Hacker Newsnew | past | comments | ask | show | jobs | submitlogin
The fastest random-number generator ever built (nature.com)
51 points by gmays on March 7, 2021 | hide | past | favorite | 23 comments


Am I wrong to assume that this will forever be expensive and impractical compared to e.g. Intel's RDRAND implementation where the RNG is built using the same process as the rest of the processor? It seems like you couldn't easily integrate this on the same die as a processor and if it's a completely separate chip, how in the world are you ever going to make it economically advantageous compared to a silicon RNG feeding a CSPRNG? The CSPRNG could be outputting as much random data as you could ever want and it's simple enough to guard your seed data to that CSPRNG, not to mention reseeding it just to make side channels that much more cumbersome to exploit, such that the output of the CSPRNG is for all practical purposes just as secure as whatever output this thing is putting out.


A common problem is the microcontroller that powers up and needs randomness immediately, before it can initialize its peripherals and establish communication links. There, a billion or even a million bits per second may be enough.

Now that we have packaged chiplets, we should be open to stuff on a different semiconductor process than our CPU cores.

Where we need random bits as fast as they can be had is when running Monte Carlo processes on GPUs. There, the sources need to be on-chip because interconnect would be too expensive; we need a separate bit source integrated into each functional unit, and producing a whole machine word's worth each cycle, so a word is always ready immediately when it could be used. Sometime we need more than one before starting a computation.


There have boon some major problems with rdrand, on amd side at least (first the bulldozer/jaguar incident, and now the ryzen one).


Well integrating a diverse range of cores into a CPU is all the rage these days...if Intel doesn't do it Apple would.


I dunno man, it ain't got nothing on my man over in accounting

https://dilbert.com/strip/2001-10-25



Bruce Schneier had a section on recognizing snake oil encryption. One of the things that gave it away was a ridiculous key length. “Standard AES uses 256 but keys, but ours uses 10,000 bit keys, so ours is much better.”

In terms of using randomness is crypto, you actually don’t need that much. If you have 256 bits, or 512 bits for an crazy amount of safety factor, you should be good to go. A lot of the secure PRNG’s are built in the same principles as our encryption algorithms. If we don’t trust those, we likely have much bigger issues with the foundations of cryptography.


Yep. As djb pointed out, PGP is predicated on the idea that you generate a small amount of secure entropy once, and then keep that entropy safe indefinitely. And a good CSPRNG can be seeded with 32 bytes of entropy and generate essentially infinite secure output.

Still, it would be nice to remove the CSPRNG from the equation entirely, and just read from the stream of "pure"/"true" randomness directly. On the other hand, there are obvious downsides to getting your entropy from a single source... I guess it comes down to a simple question: which do you trust more, your hardware or your software?


Yeah, I’d rather trust well understood, deterministic CSPRNGs than opaque hardware that might just have a non-obvious defect.


Just xor them together. As long as they are uncorrelated, you will get the best of both worlds.


How did you choose to seed your CSPRNG initially?


On the other hand, if you are relying on software you're working higher up the stack so there's more room for bugs to creep in.
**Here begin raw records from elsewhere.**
/-- A data command ends with its response, and changes nothing else. -/
theorem dataCommand_eq (g : Store → Block → Block) (payload : List Byte) (s : State) :
    dataCommand g payload s = .next (s.ended (some (dataResponse g payload s.lc s.rk))) := by
  unfold dataResponse
  rcases dataCommand_cases g payload s with ⟨hlc, h⟩ | ⟨hlc, hlen, h⟩ | ⟨hlc, hlen, h⟩
  · rw [h, raise_eq_ended, if_pos hlc]
  · rw [h, raise_eq_ended, if_neg (by simp [hlc]), if_pos hlen]
  · rw [h, respondOk_eq_ended, if_neg (by simp [hlc]), if_neg (not_not.mpr hlen)]

/-- COMPUTE and INVERT are data commands (R134, R135). -/
theorem exec_eq_ended_of_data (payload : List Byte) (i : Instr) (hi : i ∈ [Instr.compute payload, Instr.invert payload]) :
    ∃ g, ∀ s, exec i s = .next (s.ended (some (dataResponse g payload s.lc s.rk))) := by
  simp only [List.mem_cons, List.not_mem_nil, or_false] at hi
  rcases hi with rfl | rfl
  · exact ⟨computeBlock, dataCommand_eq computeBlock payload⟩
  · exact ⟨invertBlock, dataCommand_eq invertBlock payload⟩

/-- Settles O40: a data command keeps LC and RK, so the other's response is the same after it as before it. -/
theorem dataCommandsCommute : Obligations.DataCommandsCommute := by
  intro s a b i hi j hj
  obtain ⟨g, hg⟩ := exec_eq_ended_of_data a i hi
  obtain ⟨g', hg'⟩ := exec_eq_ended_of_data b j hj
  exact ⟨_, _, _, _, hg s, hg' _, hg' s, hg _, rfl, rfl, rfl, rfl, rfl⟩

/-- A lone port without frames cannot be served. -/
theorem takeFrom_singleton_nil (i : Fin 1) : takeFrom i #v[[]] = none := by
  obtain rfl : i = 0 := Subsingleton.elim i 0
  rfl

/-- A lone port is served the frame that was sent first. -/
theorem takeFrom_singleton_cons (i : Fin 1) (f : Frame) (q : List Frame) :
    takeFrom i #v[f :: q] = some (f, #v[q]) := by
  obtain rfl : i = 0 := Subsingleton.elim i 0
  rfl

/-- Settles O56, by induction on the grants: each takes the frame that was sent first. -/
theorem onePortKeepsItsOrder : Obligations.OnePortKeepsItsOrder := by
  intro q order hports
  induction order generalizing q with
  | nil => cases q <;> rfl
  | cons g order ih =>
    obtain ⟨⟨i, rfl⟩, hlater⟩ := List.forall_mem_cons.mp hports
    cases q with
    | nil => simp [arbitrate, takeFrom_singleton_nil]
    | cons f q =>
      simp only [arbitrate, takeFrom_singleton_cons, ih q hlater, List.length_cons, Nat.add_right_cancel_iff]
      split <;> rfl

/-- The response to a frame of a data command, COMPUTE at 0x02 and INVERT at 0x03 (R63). -/
def dataFrameResponse (lc : Lifecycle) (rk : Store) (f : Frame) : Response :=
  dataResponse (if f.op = 0x02 then computeBlock else invertBlock) f.payload lc rk

/-- A frame of a data command is answered by the response to it, and changes nothing else. -/
theorem stepFrame_of_data (cfg : Config.Params) (f : Frame) (s : State) (hf : f.WellFormed cfg)
    (hop : f.op = 0x02 ∨ f.op = 0x03) :
    stepFrame f s cfg = .next (deliver (s.ended (some (dataFrameResponse s.lc s.rk f)))) := by
  unfold dataFrameResponse
  rcases decodeFrame_cases cfg f hf with ⟨h, _⟩ | ⟨h, hdec⟩ | ⟨h, hdec⟩ | ⟨h, _⟩ | ⟨⟨_, h2, h3, _⟩, _⟩
  · simp [h] at hop
  · rw [stepFrame_of_decode cfg f s _ hdec, if_pos h]
    exact congrArg (mapNext deliver) (dataCommand_eq computeBlock f.payload s)
  · rw [stepFrame_of_decode cfg f s _ hdec, if_neg (by simp [h])]
    exact congrArg (mapNext deliver) (dataCommand_eq invertBlock f.payload s)
  · simp [h] at hop
  · exact absurd hop (not_or.mpr ⟨h2, h3⟩)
Or put another way, that software is running on hardware that might have a non-obvious defect. Maybe it's better to just cut out the middleman?


I absolutely agree with you that the amount of randomness you need is incredibly small for modern cryptography relies on an objectively small amount of random values.

Although, I wonder if an invention like this allows for some new developments in crypto protocols that are extremely "random hungry" in the same way that modern innovation in NNs was made possible by scaled up processors (GPUs / accelerated NN chips).

ie just XOR your plaintext with a random "key" the length of your plaintext


> ie just XOR your plaintext with a random "key" the length of your plaintext

This is essentially what a modern cipher does, except that the key is a keystream and is generated deterministically from the actual key. This is objectively better than just using a really big key -- it means your shared secret only needs to be e.g. 32 bytes, rather than len(plaintext) bytes!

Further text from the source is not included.